> _EXERCISE DESCRIPTION_:
The required result is each line of the entries below containing the string "standingDocks".

> _DATA TO PROCESS_:
namespace Sys2Proof.Machine

/-! ### The session and its order -/

/-- A van session of this order, when one exists. -/
def State.boundTo (s : State) (o : OrderId) : Option VanSession := s.order.session.filter fun v => v.order == o

def VanSession.marked (v : VanSession) (d : DockNo) : Option Mark := (v.docks.find? fun p => p.1 == d).map Prod.snd

def VanSession.leave (v : VanSession) (d : DockNo) : VanSession := { v with docks := v.docks.filter fun p => p.1 != d }

def VanSession.mark (v : VanSession) (d : DockNo) (m : Mark) : VanSession :=
  { v with docks := v.docks.map fun p => if p.1 = d then (d, m) else p }

/-- R150: while OPEN the van-idle deadline restarts. -/
def State.restartIdle (s : State) : State :=
  s.onVan fun v => if v.state = .opened then { v with idleDeadline := some (s.now + s.settings.vanIdle) } else v

/-- The order's done count rises by 1, within its quantity (R132, R145, R148; log 26). -/
def State.countDone (s : State) (id : OrderId) : State :=
  s.onOrders fun u => { u with queue := u.queue.map fun o => if o.id = id then { o with done := min o.quantity (o.done + 1) } else o }

/-- The dock carries a VAN claim of this order that a session counts: one not in ORPHAN state (R139). -/
def State.countsClaim (s : State) (d : DockNo) (o : OrderId) : Bool :=
  (s.claimOn d).any fun c => c.kind == .van && c.order == some o && c.state != .orphan

/-- The dock carries the RESERVED VAN claim of this order (R76). -/
def State.reservedFor (s : State) (d : DockNo) (o : Option OrderId) : Bool :=
  (s.claimOn d).any fun c => c.kind == .van && c.state == .reserved && c.order == o

/-- A release of the reservation at this dock is on its way to the Release Controller, or in hand there (R143, R76). -/
def State.releaseAsked (s : State) (d : DockNo) : Bool :=
  (s.requestOn d).isSome || s.inFlight.any fun i =>
    match i with
    | .vanReleaseRequest e _ _ => e == d
    | _ => false

/-- A session dock stands while its claim counts and no drop of it is on its way; any other is given up, though it has not been
told (R139; log 36). -/
def State.standsFor (s : State) (v : VanSession) (d : DockNo) : Bool :=
  s.countsClaim d v.order && !(s.inFlight.contains (.reservationDrop d))

/-- R139, R144: the session docks whose RESERVED claim can be asked to be dropped, the highest number first: marked RESERVED, standing,
their claim RESERVED, and no release of it asked for (logs 36 and 42). -/
def State.droppable (s : State) (v : VanSession) : List DockNo :=
  ((v.docks.filter fun p =>
      p.2 == .reserved && s.standsFor v p.1 && s.reservedFor p.1 (some v.order) && !(s.releaseAsked p.1)).map Prod.fst).insertionSort
    (fun a b => b ≤ a)

/-- The number of session docks that stand (R139; log 36). -/
def State.standingDocks (s : State) (v : VanSession) : Nat := (v.docks.filter fun p => s.standsFor v p.1).length

/-- R139: while OPEN, RESERVED claims are asked to be dropped, the highest-numbered first, until the session docks are no more
than the target. -/
def State.holdToTarget (s : State) : State :=
  match s.order.session with
  | none => s
  | some v =>
    if v.state = .opened then
      s.postAll (((s.droppable v).take (s.standingDocks v - s.target v)).map .reservationDrop)
    else s

/-! ### Reservations (R75, R142) -/

/-- R75: a VAN claim in RESERVED state is placed, and the dock joins the session docks (R139). The tests are those of R75, with
a dock held by a request refused as a claimed one is (R74). An order without a session, or a dock without a record, is refused
as well (log 10). The claim takes no captured values; what the two fields hold until its release is 0 and 0, the model's choice (log 48). -/
def State.reserve (s : State) (d : DockNo) (o : OrderId) : Except DenyReason State :=
  match s.boundTo o, s.dock? d with
  | none, _ => .error .noOrder
  | some _, none => .error .dockLimit
  | some _, some _ =>
    if (s.claimOn d).isSome ∨ (s.requestOn d).isSome then .error .claimed
    else if s.level d = .closed then .error .dockLimit
    else
      .ok (((s.addClaim
        { dock := d, kind := .van, state := .reserved, holder := none, owner := .order o, order := some o,
          orphanCause := none, takeWindow := 0, tariff := 0, offline := false, deadline := none }).onVan fun v =>
        { v with docks := (v.leave d).docks ++ [(d, .reserved)] }).post (.dockClaimNotice d))
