/-- R74, step 3 and 4: the claim enters the table in RELEASE_SENT (a VAN claim in place of its reservation, whose dock becomes
BOOKED in the session, R139), the RELEASE is pending, and the grant is told. -/
def State.grantClaim (s : State) (q : ClaimRequest) (offline : Bool) : State :=
  let c := s.releaseSentClaim q offline
  let s1 := ((s.removeClaim q.dock).addClaim c).setCommand q.dock .release
  let s2 := ((if q.kind = .van then s1.onVan (·.mark q.dock .booked) else s1).tellDock q.dock).post
    (.journalCountNotice q.dock (.booked true))
  s2.tellGrant q.dock c.owner c.takeWindow

/-- A refused release leaves its claim RESERVED (R76). In CLOSING the session keeps no RESERVED dock (R151), so the Order Unit asks
for the drop (log 10). -/
def State.leaveReserved (s : State) (d : DockNo) (o : Option OrderId) : State :=
  s.postIf (s.reservedFor d o && s.order.session.any (fun v => v.state == .closing && some v.order == o)) (.reservationDrop d)

/-- The request ends refused: told to its owner, a VAN release to the reader at its dock. -/
def State.refuseGrant (s : State) (q : ClaimRequest) (why : DenyReason) : State :=
  match q.kind with
  | .van => (s.readerDecided q.dock (.deny why)).leaveReserved q.dock q.order
  | .member => s.refuseRequest q.owner why
  | .service => s.refuseRequest q.owner why

/-- R74: what follows the answers of the booking and the charge. -/
def State.answerGrant (s : State) (q : ClaimRequest) (answer : GrantAnswer) : State :=
  match answer with
  | .tight => s.refuseGrant q .tight
  | .credit => (s.post (.bookingGivenBack q.dock)).refuseGrant q .credit
  | .charged =>
    match s.grantTests q with
    | none => s.grantClaim q true
    | some why => ((s.post (.bookingGivenBack q.dock)).post (.refund q.holder)).refuseGrant q why
  | .free =>
    match s.grantTests q with
    | none => s.grantClaim q false
    | some why => (s.post (.bookingGivenBack q.dock)).refuseGrant q why

/-- CLAIM_GRANT (R74, R76). The tests count the request's own hold as free; the hold ends with the act. -/
def execClaimGrant (d : DockNo) (answer : GrantAnswer) (s : State) : Host.Outcome State Fault Refusal :=
  act (.claimGrant d answer) s fun s =>
    match s.requestOn d with
    | none => s
    | some q => (s.dropRequest d).answerGrant q answer

/-! ### Reservations and van releases (R75 to R77) -/

/-- RESERVATION_REQUEST (R75). -/
def execReservationRequest (d : DockNo) (o : OrderId) (s : State) : Host.Outcome State Fault Refusal :=
  act (.reservationRequest d o) s fun s => s.tryReserve d o

/-- RESERVATION_DROP (R75, R86). -/
def execReservationDrop (d : DockNo) (s : State) : Host.Outcome State Fault Refusal :=
  act (.reservationDrop d) s fun s =>
    match s.claimOn d with
    | none => s
    | some c => if c.state = .reserved then s.dropClaim c .droppedAtRequest else s

/-- The tests of R76 against the reservation; what passes asks for the booking. -/
def State.releaseReserved (s : State) (d : DockNo) (o : OrderId) (card : CardId) : State :=
  match s.vanTests d card none with
  | some why => (s.readerDecided d (.deny why)).leaveReserved d (some o)
  | none =>
    s.holdRequest { dock := d, kind := .van, holder := card, origin := .host, owner := .order o, order := some o }

/-- A refusal before any reservation stands: the result is the reason, and a reservation given up for it is a loss (R144). -/
def State.refuseVan (s : State) (d : DockNo) (why : DenyReason) : State := (s.readerDecided d (.deny why)).postPass

/-- VAN_RELEASE_REQUEST (R76). -/
def execVanReleaseRequest (d : DockNo) (o : OrderId) (card : CardId) (s : State) : Host.Outcome State Fault Refusal :=
  act (.vanReleaseRequest d o card) s fun s =>
    if (s.requestOn d).isSome then s.refuseVan d .claimed
    else if s.reservedFor d (some o) then s.releaseReserved d o card
    else if (s.claimOn d).isSome then s.refuseVan d .claimed
    else match s.reserve d o with
      | .error why => s.refuseVan d why
      | .ok s' => s'.releaseReserved d o card

/-- CLAIM_INSERTION (R77): a RESERVED claim ends DROPPED, and the Order Unit is told with the crew mark. -/
def execClaimInsertion (d : DockNo) (crew : Option OrderId) (s : State) : Host.Outcome State Fault Refusal :=
  act (.claimInsertion d crew) s fun s =>
    match s.claimOn d with
    | none => s
    | some c => if c.state = .reserved then (s.endClaim d).post (.crewInsertionNotice d (.dropped crew)) else s

/-! ### Endings (R84, R85) -/

/-- R85: LAPSED or FAILED. The booking is returned, a charge refunded, a VAN claim told as a loss, the owner told. -/
def State.endUntaken (s : State) (c : Claim) (news : ClaimNews) : State :=
  let s1 := (s.endClaim c.dock).post (.journalCountNotice c.dock (.booked false))
  let s2 := if c.offline then s1.post (.refund (c.holder.getD 0)) else s1
  let s3 := if c.kind = .van then s2.post (.vanClaimNotice c.dock (c.order.getD 0) .lapsedOrFailed) else s2
  s3.tellOwner c news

> _TASK RESPONSE_:
def State.standingDocks (s : State) (v : VanSession) : Nat := (v.docks.filter fun p => s.standsFor v p.1).length
      s.postAll (((s.droppable v).take (s.standingDocks v - s.target v)).map .reservationDrop)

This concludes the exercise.